* [Task goal]: Your answer must consist of exactly the lines below, starting with the line with "pixels := []" and going on through the line with "theorem test_wf_band : (Instr.bandLanded", and nothing else.
----
-- ==== Sys2Proof/Tests/Slice0.lean ====
section
/-! SUPPORT. Tests: ill-formed terms that each check refuses, numbers of the manual, and for every statement with
hypotheses states and operands that meet them. -/

open Sys2Proof Sys2Proof.Machine Sys2Proof.Safety

namespace Sys2Proof.Tests

set_option Elab.async false

/-- A device that is ready, with objects set. -/
def rDev (l : List (Key × Int)) : Dev := l.foldl (fun d x => d.set x.1 x.2) { phase := .ready }

/-- A state with a device and nothing else. -/
def tSt (d : Dev) : State := { dev := d }

/-! ## Well-formedness: an ill-formed term of each check is refused -/

def tFrame : EthFrame :=
  { len := 64, fcsOk := true, dst := 1, src := 2, tag := none, fragment := false, kind := .general, residence := 0 }
def tPacket : CamPacket :=
  { headerOk := true, corrected := false, vc := 0, dtype := 0x2B, crcOk := true, payload := [], pixels := [] }

theorem test_wf_doorbell (l : List Desc) (h : 32768 < l.length) : (Instr.doorbell 0 0 l).wf = false := decide_eq_false (by omega)
theorem test_wf_resume_retry (l : List Desc) (h : 32768 < l.length) : (Instr.resumeRetry 0 0 l).wf = false := decide_eq_false (by omega)
theorem test_wf_resume_skip (l : List Desc) (h : 32768 < l.length) : (Instr.resumeSkip 0 0 l).wf = false := decide_eq_false (by omega)
theorem test_wf_register_narrow : (Instr.registerWrite 2 false 0).wf = false := by decide
theorem test_wf_register_wide : (Instr.registerWrite 4 true 0).wf = false := by decide
theorem test_wf_register_good : (Instr.registerWrite 4 false 0).wf = true := by decide
theorem test_wf_band : (Instr.bandLanded 0 [0] false).wf = false := by decide
theorem test_wf_encode : (Instr.encodeJob 0 [0]).wf = false := by decide
theorem test_wf_packet_channel : (Instr.camLongPacket 0 { tPacket with vc := 16 }).wf = false := by decide
theorem test_wf_packet_type : (Instr.camLongPacket 0 { tPacket with dtype := 64 }).wf = false := by decide
theorem test_wf_packet_pixel : (Instr.camLongPacket 0 { tPacket with pixels := [(0, 1024, 0)] }).wf = false := by decide
theorem test_wf_packet_rgb : (Instr.camLongPacket 0 { tPacket with dtype := 0x24, pixels := [(0, 256, 0)] }).wf = false := by decide
theorem test_wf_packet_good : (Instr.camLongPacket 0 tPacket).wf = true := by decide
theorem test_wf_frame_priority : (Instr.netFrameRx 0 { tFrame with tag := some (8, 0) }).wf = false := by decide
theorem test_wf_frame_vid : (Instr.netFrameRx 0 { tFrame with tag := some (0, 4096) }).wf = false := by decide
theorem test_wf_frame_good : (Instr.netFrameRx 0 tFrame).wf = true := by decide
theorem test_wf_segment (l : List Byte) (h : 1152 < l.length) : (Instr.mopWriteSegment ⟨.mirror 0, 0⟩ 0 0 0 0 l).wf = false :=
  decide_eq_false (by omega)
theorem test_wf_read : (Instr.mopRead ⟨.mirror 0, 0⟩ 0 0 1153 0).wf = false := by decide
theorem test_wf_partner_record : (Instr.plRecord 0 [0] 0).wf = false := by decide
theorem test_wf_replay_record : (Instr.replayRecord [0]).wf = false := by decide
theorem test_wf_cyclic_head : (Instr.cyclicRx 0 0 ⟨256, 1, 0, 0⟩ [] (List.replicate 16 0)).wf = false := by decide
theorem test_wf_cyclic_tag : (Instr.cyclicRx 0 0 ⟨1, 1, 0, 0⟩ [] []).wf = false := by decide
theorem test_wf_announce : (Instr.ptpAnnounce 0 0 ⟨256, false, 0, 0, true, 1000⟩).wf = false := by decide
theorem test_wf_sync_interval : (Instr.ptpSync 0 0 true 0 0 ⟨0, 128, 0, false⟩).wf = false := by decide
theorem test_wf_follow_up_domain : (Instr.ptpFollowUp 0 0 0 ⟨0, 0, 256, false⟩).wf = false := by decide
theorem test_wf_pdelay_requester : (Instr.ptpPdelay 0 0 2 0 0 1).wf = false := by decide
theorem test_wf_pdelay_responder : (Instr.ptpPdelay 0 0 0 2 1 3).wf = false := by decide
----
* [Response to this task]:
  { headerOk := true, corrected := false, vc := 0, dtype := 0x2B, crcOk := true, payload := [], pixels := [] }

theorem test_wf_doorbell (l : List Desc) (h : 32768 < l.length) : (Instr.doorbell 0 0 l).wf = false := decide_eq_false (by omega)
theorem test_wf_resume_retry (l : List Desc) (h : 32768 < l.length) : (Instr.resumeRetry 0 0 l).wf = false := decide_eq_false (by omega)
theorem test_wf_resume_skip (l : List Desc) (h : 32768 < l.length) : (Instr.resumeSkip 0 0 l).wf = false := decide_eq_false (by omega)
theorem test_wf_register_narrow : (Instr.registerWrite 2 false 0).wf = false := by decide
theorem test_wf_register_wide : (Instr.registerWrite 4 true 0).wf = false := by decide
theorem test_wf_register_good : (Instr.registerWrite 4 false 0).wf = true := by decide
theorem test_wf_band : (Instr.bandLanded 0 [0] false).wf = false := by decide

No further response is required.